There is one very important point you've not mentioned in your question, and that is whether your queue of items is sorted or have some kind of ordering (called a Priority queue), or unsorted (called a plain FIFO). The solution you choose will depend only on the answer to this question.
If your queue is unsorted, then maintaining an extra data structure in addition to your queue will be more efficient.

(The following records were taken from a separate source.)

-- ==== Sys2Proof/Laws/Eks.lean ====
section
/-! SUPPORT. The digest block by block, the key bytes that key expansion reads, and commands that run one after another on an
initialised engine (42_eks_bcrypt.md R151 to R158). -/

namespace Sys2Proof.Machine

/-- Block `j` of a digest working value. -/
def blockOf (c : Vector Word 6) (j : Nat) : Word × Word := (c.getD (2 * j) 0#32, c.getD (2 * j + 1) 0#32)

theorem encryptPair_block (ci : Cipher) (c : Vector Word 6) {i j : Nat} (hi : i < 3) :
    blockOf (ci.encryptPair i c) j = if i = j then ci.encryptBlock (blockOf c i) else blockOf c j := by
  simp only [blockOf, Cipher.encryptPair, getD_setIfInBounds]
  by_cases h : i = j
  · subst h
    rw [if_pos rfl, if_neg (by omega), if_pos ⟨rfl, by omega⟩, if_pos ⟨rfl, by omega⟩]
  · rw [if_neg h, if_neg (by omega), if_neg (by omega), if_neg (by omega), if_neg (by omega)]

/-- A pass encrypts each of the three blocks, on its own (42_eks_bcrypt.md R156). -/
theorem digestPass_block (ci : Cipher) (c : Vector Word 6) {j : Nat} (hj : j < 3) :
    blockOf (ci.digestPass c) j = ci.encryptBlock (blockOf c j) := by
  have h : ci.digestPass c = ci.encryptPair 2 (ci.encryptPair 1 (ci.encryptPair 0 c)) := rfl
  rw [h, encryptPair_block _ _ (by omega), encryptPair_block _ _ (by omega), encryptPair_block _ _ (by omega)]
  have e : j = 0 ∨ j = 1 ∨ j = 2 := by omega
  rcases e with rfl | rfl | rfl <;> simp [encryptPair_block]

theorem digestPasses_block (ci : Cipher) (c : Vector Word 6) {j : Nat} (hj : j < 3) (n : Nat) :
    blockOf (repeatTimes ci.digestPass n c) j = repeatTimes ci.encryptBlock n (blockOf c j) := by
  induction n with
  | zero => rfl
  | succ n ih => rw [repeatTimes, digestPass_block _ _ hj, ih, repeatTimes]

/-- Two keys that a key-XOR cannot tell apart expand alike. -/
theorem expand_congr {key key' : List Byte} {x : Bool} (h : ∀ c : Cipher, c.keyXor key x = c.keyXor key' x) :
    (∀ c : Cipher, c.expandKey key x = c.expandKey key' x)
      ∧ (∀ (salt : List Byte) (c : Cipher), c.expandState salt key x = c.expandState salt key' x)
      ∧ (∀ (cost : Nat) (salt : List Byte), eksSetup cost salt key x = eksSetup cost salt key' x) := by
  have h1 : ∀ c : Cipher, c.expandKey key x = c.expandKey key' x := fun c => by rw [Cipher.expandKey, Cipher.expandKey, h]
  have h2 : ∀ (salt : List Byte) (c : Cipher), c.expandState salt key x = c.expandState salt key' x :=
    fun salt c => by rw [Cipher.expandState, Cipher.expandState, h]
  refine ⟨h1, h2, fun cost salt => ?_⟩
  have h3 : Cipher.eksIteration salt key x = Cipher.eksIteration salt key' x := by
    funext c
    rw [Cipher.eksIteration, Cipher.eksIteration, h1]
  rw [eksSetup, eksSetup, h2, h3]

/-- An IDLE engine, initialised and with its operands checked: each command it accepts leaves it so. -/
structure State.Ready (s : State) : Prop where
  busy : s.status.busy = false
  init : s.status.init = true
  key : 1 ≤ s.keylen.toNat ∧ s.keylen.toNat ≤ 73

/-- A primitive command on a ready engine has its effect and leaves the engine ready, with the same operands. -/
theorem State.Ready.exec {s : State} (h : s.Ready) {i : Instr} (hn : needsCost i = false) :
    ∃ t, Sys2Proof.Machine.exec i s = .next t ∧ t.Ready ∧ s.SameOperands t ∧ t.cipher = (effectOf i s).cipher
      ∧ t.blkL = (effectOf i s).blkL ∧ t.blkR = (effectOf i s).blkR := by
  have ha : s.Accepts i := ⟨h.busy, fun _ => h.init, fun _ => h.key, fun hc => by rw [hn] at hc; contradiction⟩
  refine ⟨_, exec_accept ha, ⟨rfl, ?_, ?_⟩, ?_, ?_⟩
  · simp [State.complete, h.init]
  · simpa [State.complete] using h.key
  · simp [State.complete, State.SameOperands]
  · obtain ⟨h1, h2, h3, _⟩ := effectOf_congr i (s := s) (t := s.clearRecord.accept i) (by simp [State.SameData])
    exact ⟨h1, h2, h3⟩

end Sys2Proof.Machine
end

Using a second structure which is ordered in some way to maintain the contents of your queue will allow you check if an item already exists in your queue or not much quicker that scanning the queue itself. Adding to the end of an unsorted queue takes constant time and can be done very efficiently.
If your queue must be sorted, then placing the item into the queue requires you to know the item's position in the queue, which requires the queue to be scanned anyway. Once you know an item's position, you know if the item is a duplicate because if it's a duplicate then an item will already exist at that position in the queue. In this case, all work can be performed optimally on the queue itself and maintaining any secondary data structure is unnecessary.
The choice of data structures is up to you. However, for (1) the secondary data structure should not be any kind of list or array, otherwise it will be no more efficient to scan your secondary index as to scan the original queue itself.